Stored data entries:
━━━
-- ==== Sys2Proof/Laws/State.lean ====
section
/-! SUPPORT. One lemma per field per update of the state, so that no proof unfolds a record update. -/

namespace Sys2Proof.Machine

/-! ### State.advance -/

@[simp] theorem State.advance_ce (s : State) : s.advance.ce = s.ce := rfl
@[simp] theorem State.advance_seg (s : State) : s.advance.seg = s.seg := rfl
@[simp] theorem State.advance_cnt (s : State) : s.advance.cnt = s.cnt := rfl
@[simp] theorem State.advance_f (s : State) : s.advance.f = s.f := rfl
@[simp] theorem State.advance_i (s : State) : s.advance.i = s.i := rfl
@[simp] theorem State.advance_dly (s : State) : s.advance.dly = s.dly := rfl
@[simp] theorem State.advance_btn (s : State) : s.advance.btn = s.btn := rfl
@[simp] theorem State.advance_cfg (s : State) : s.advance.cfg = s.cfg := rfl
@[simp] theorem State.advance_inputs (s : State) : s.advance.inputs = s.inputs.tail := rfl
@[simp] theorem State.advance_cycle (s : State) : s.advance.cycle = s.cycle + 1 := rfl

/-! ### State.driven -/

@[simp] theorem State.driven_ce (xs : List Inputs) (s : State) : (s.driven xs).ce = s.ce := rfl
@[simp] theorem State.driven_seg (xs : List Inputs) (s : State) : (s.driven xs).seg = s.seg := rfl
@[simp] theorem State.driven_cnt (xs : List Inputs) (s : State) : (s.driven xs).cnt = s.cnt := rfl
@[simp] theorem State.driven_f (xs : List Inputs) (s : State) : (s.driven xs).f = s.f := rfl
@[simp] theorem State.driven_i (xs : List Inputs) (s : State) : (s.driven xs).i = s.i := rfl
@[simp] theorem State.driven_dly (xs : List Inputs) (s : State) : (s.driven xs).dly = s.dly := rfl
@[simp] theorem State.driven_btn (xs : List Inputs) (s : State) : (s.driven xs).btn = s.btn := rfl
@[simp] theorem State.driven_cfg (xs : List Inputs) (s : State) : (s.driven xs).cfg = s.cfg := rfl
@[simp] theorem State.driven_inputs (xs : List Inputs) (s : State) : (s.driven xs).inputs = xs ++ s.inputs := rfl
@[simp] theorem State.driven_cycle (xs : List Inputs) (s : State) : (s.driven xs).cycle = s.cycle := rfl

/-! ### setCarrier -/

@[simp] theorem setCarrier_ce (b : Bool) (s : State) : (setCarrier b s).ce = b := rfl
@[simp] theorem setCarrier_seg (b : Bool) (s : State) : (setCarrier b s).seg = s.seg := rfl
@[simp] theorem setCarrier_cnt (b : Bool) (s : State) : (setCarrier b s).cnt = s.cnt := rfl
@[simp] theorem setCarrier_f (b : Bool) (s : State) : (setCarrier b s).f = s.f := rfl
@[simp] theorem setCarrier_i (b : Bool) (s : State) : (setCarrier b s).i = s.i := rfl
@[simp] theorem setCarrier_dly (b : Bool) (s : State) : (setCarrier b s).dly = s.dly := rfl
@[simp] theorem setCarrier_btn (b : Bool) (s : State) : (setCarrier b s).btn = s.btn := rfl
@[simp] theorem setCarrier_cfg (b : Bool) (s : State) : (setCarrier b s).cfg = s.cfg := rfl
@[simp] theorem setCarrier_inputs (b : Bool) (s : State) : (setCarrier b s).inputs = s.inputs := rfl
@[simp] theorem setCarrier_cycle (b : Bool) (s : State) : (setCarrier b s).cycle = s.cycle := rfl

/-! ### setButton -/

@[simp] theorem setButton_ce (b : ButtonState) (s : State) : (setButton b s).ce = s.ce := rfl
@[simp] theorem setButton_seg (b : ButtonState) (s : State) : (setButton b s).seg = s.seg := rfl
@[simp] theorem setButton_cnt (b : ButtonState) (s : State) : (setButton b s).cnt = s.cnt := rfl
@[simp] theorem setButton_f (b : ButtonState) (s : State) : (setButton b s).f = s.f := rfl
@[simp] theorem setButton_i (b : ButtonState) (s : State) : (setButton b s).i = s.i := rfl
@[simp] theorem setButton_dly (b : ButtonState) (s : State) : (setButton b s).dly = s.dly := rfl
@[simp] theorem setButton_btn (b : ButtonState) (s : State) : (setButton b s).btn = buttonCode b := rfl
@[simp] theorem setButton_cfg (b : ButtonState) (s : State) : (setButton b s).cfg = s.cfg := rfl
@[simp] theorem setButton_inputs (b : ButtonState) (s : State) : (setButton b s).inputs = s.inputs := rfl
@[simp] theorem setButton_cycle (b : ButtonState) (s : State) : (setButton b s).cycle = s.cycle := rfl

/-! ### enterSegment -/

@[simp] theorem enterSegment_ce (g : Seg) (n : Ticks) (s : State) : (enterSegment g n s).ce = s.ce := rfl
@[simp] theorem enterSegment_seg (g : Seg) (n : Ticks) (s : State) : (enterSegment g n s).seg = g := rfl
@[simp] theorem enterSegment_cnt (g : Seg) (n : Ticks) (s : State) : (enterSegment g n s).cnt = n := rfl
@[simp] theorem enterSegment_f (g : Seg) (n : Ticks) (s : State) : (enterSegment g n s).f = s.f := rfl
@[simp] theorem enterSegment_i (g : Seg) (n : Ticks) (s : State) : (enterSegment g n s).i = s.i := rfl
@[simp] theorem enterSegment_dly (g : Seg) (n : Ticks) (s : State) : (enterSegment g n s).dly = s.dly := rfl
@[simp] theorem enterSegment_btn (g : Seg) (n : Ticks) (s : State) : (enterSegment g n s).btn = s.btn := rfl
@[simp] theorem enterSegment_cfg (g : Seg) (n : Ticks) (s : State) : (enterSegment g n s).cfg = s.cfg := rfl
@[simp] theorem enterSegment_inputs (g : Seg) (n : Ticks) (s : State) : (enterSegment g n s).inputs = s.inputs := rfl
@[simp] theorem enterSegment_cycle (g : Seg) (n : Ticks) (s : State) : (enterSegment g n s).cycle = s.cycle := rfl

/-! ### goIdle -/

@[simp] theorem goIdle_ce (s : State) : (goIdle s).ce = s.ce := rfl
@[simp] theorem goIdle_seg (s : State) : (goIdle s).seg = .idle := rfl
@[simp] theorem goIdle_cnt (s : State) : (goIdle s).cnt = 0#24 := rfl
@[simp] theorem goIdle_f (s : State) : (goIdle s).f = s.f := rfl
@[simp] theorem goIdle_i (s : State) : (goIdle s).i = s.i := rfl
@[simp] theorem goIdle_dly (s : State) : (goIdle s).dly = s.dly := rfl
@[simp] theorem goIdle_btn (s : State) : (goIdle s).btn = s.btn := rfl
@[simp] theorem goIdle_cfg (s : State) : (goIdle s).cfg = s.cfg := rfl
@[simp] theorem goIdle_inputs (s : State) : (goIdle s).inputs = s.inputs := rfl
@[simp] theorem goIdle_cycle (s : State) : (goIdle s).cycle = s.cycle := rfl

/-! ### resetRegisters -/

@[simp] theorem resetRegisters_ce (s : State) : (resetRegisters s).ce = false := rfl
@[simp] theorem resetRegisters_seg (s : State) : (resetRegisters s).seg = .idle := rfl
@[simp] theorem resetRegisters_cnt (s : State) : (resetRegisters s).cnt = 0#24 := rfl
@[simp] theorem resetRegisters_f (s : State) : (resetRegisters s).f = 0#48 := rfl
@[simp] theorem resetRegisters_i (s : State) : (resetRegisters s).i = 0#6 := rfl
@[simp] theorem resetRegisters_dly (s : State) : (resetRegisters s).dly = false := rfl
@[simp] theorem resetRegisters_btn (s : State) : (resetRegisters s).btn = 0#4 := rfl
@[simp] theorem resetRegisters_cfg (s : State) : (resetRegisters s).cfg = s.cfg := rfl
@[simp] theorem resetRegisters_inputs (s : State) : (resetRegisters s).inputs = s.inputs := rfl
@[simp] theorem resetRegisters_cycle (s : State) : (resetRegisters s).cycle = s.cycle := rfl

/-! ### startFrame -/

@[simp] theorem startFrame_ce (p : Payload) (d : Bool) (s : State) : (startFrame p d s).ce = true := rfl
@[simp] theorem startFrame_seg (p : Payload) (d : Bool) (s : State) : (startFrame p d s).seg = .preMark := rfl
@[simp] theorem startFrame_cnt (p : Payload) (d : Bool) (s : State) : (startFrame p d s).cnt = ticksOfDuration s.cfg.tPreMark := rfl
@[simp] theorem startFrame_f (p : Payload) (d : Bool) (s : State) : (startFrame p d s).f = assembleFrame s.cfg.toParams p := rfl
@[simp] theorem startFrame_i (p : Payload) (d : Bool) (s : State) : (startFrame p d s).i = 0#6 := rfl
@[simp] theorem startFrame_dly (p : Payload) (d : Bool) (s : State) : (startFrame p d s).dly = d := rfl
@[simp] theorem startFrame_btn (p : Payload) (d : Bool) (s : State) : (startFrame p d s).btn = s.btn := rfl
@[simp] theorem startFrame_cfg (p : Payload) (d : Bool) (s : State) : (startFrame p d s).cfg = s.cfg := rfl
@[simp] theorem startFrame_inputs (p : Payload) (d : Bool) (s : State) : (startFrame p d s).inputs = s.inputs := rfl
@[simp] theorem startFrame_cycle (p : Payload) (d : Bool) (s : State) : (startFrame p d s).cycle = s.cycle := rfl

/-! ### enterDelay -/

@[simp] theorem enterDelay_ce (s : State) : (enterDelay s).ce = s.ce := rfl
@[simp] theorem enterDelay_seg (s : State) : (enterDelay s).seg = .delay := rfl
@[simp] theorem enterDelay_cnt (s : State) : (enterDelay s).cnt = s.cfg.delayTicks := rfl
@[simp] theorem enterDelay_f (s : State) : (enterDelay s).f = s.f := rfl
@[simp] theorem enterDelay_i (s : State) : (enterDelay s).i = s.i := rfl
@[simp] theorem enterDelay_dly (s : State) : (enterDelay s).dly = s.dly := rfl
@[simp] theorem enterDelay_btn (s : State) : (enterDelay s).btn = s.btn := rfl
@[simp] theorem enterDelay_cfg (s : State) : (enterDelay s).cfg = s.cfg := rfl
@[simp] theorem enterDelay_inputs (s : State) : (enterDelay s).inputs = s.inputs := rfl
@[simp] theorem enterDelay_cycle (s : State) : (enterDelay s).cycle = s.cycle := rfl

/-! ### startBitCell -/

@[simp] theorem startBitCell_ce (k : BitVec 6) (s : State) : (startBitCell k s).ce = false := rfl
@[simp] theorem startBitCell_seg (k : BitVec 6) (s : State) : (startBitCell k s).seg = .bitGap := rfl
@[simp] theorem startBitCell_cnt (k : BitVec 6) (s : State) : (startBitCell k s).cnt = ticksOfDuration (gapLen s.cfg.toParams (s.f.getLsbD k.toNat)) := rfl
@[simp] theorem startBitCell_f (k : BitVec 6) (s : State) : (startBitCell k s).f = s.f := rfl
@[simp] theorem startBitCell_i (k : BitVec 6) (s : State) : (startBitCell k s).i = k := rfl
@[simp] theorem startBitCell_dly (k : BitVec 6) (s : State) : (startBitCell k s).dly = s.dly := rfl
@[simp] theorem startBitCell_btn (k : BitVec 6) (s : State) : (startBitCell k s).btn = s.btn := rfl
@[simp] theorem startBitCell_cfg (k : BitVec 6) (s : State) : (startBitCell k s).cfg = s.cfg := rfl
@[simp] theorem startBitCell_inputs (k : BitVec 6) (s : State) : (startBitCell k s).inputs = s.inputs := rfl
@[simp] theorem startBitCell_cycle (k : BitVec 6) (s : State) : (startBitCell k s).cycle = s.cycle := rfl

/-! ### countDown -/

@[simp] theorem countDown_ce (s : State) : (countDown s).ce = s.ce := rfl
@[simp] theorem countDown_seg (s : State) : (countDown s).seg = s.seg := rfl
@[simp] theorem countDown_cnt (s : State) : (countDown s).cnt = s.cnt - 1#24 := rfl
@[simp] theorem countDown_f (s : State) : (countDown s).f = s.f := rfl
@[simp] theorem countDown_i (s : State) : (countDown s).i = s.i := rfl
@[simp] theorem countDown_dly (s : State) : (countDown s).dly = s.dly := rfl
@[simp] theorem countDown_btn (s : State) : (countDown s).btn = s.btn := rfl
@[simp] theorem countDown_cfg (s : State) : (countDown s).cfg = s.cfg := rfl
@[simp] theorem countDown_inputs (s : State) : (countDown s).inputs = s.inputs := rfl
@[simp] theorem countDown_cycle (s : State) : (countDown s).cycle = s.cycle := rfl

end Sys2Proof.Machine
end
━━━
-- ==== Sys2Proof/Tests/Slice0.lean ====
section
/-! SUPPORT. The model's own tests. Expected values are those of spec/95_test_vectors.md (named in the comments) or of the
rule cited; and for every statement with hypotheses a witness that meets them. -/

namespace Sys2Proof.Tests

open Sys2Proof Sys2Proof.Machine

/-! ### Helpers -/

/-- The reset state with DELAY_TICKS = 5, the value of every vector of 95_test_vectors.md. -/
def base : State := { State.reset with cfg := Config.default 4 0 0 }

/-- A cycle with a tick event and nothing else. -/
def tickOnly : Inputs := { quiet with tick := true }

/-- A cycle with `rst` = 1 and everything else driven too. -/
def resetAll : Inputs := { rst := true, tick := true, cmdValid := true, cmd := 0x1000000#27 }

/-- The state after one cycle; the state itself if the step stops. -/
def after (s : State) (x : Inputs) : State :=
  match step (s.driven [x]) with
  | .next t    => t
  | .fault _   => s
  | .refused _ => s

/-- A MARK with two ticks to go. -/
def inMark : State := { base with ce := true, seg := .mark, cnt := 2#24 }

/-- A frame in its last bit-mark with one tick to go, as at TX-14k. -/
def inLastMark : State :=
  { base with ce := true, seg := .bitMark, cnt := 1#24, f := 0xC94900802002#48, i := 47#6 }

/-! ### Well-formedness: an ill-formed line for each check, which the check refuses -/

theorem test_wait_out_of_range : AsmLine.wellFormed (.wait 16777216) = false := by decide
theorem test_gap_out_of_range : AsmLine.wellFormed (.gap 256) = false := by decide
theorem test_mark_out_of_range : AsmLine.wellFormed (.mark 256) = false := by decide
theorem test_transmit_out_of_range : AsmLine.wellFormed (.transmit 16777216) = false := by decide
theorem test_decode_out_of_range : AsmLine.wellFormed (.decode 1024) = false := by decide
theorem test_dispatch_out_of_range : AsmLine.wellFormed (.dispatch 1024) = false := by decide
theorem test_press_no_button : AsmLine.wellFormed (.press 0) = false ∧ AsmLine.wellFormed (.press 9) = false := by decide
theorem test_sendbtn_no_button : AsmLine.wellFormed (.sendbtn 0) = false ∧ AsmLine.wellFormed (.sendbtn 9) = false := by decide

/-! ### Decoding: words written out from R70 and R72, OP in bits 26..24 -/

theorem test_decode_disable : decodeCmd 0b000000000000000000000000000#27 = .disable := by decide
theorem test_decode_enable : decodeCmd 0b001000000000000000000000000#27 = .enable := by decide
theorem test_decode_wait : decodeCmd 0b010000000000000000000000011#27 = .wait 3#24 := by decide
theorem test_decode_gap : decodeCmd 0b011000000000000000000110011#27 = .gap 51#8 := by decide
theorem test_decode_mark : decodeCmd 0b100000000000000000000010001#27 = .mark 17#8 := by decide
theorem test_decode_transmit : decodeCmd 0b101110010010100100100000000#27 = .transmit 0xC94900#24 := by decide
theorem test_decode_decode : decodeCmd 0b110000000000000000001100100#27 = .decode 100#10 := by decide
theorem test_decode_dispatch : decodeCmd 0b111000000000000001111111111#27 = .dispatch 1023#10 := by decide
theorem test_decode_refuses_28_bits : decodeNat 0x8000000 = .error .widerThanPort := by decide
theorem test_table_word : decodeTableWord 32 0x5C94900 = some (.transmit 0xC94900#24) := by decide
━━━
*YOUR ASSIGNMENT*
Keeping every character as it is, restate the lines above that run from the line with "s).cnt = n := rfl" through the line with "(goIdle s).cfg = s.cfg := rfl", both included, and nothing else.

*TASK ANSWER*
@[simp] theorem enterSegment_cnt (g : Seg) (n : Ticks) (s : State) : (enterSegment g n s).cnt = n := rfl
@[simp] theorem enterSegment_f (g : Seg) (n : Ticks) (s : State) : (enterSegment g n s).f = s.f := rfl
@[simp] theorem enterSegment_i (g : Seg) (n : Ticks) (s : State) : (enterSegment g n s).i = s.i := rfl
@[simp] theorem enterSegment_dly (g : Seg) (n : Ticks) (s : State) : (enterSegment g n s).dly = s.dly := rfl
@[simp] theorem enterSegment_btn (g : Seg) (n : Ticks) (s : State) : (enterSegment g n s).btn = s.btn := rfl
@[simp] theorem enterSegment_cfg (g : Seg) (n : Ticks) (s : State) : (enterSegment g n s).cfg = s.cfg := rfl
@[simp] theorem enterSegment_inputs (g : Seg) (n : Ticks) (s : State) : (enterSegment g n s).inputs = s.inputs := rfl
@[simp] theorem enterSegment_cycle (g : Seg) (n : Ticks) (s : State) : (enterSegment g n s).cycle = s.cycle := rfl

/-! ### goIdle -/

@[simp] theorem goIdle_ce (s : State) : (goIdle s).ce = s.ce := rfl
@[simp] theorem goIdle_seg (s : State) : (goIdle s).seg = .idle := rfl
@[simp] theorem goIdle_cnt (s : State) : (goIdle s).cnt = 0#24 := rfl
@[simp] theorem goIdle_f (s : State) : (goIdle s).f = s.f := rfl
@[simp] theorem goIdle_i (s : State) : (goIdle s).i = s.i := rfl
@[simp] theorem goIdle_dly (s : State) : (goIdle s).dly = s.dly := rfl
@[simp] theorem goIdle_btn (s : State) : (goIdle s).btn = s.btn := rfl
@[simp] theorem goIdle_cfg (s : State) : (goIdle s).cfg = s.cfg := rfl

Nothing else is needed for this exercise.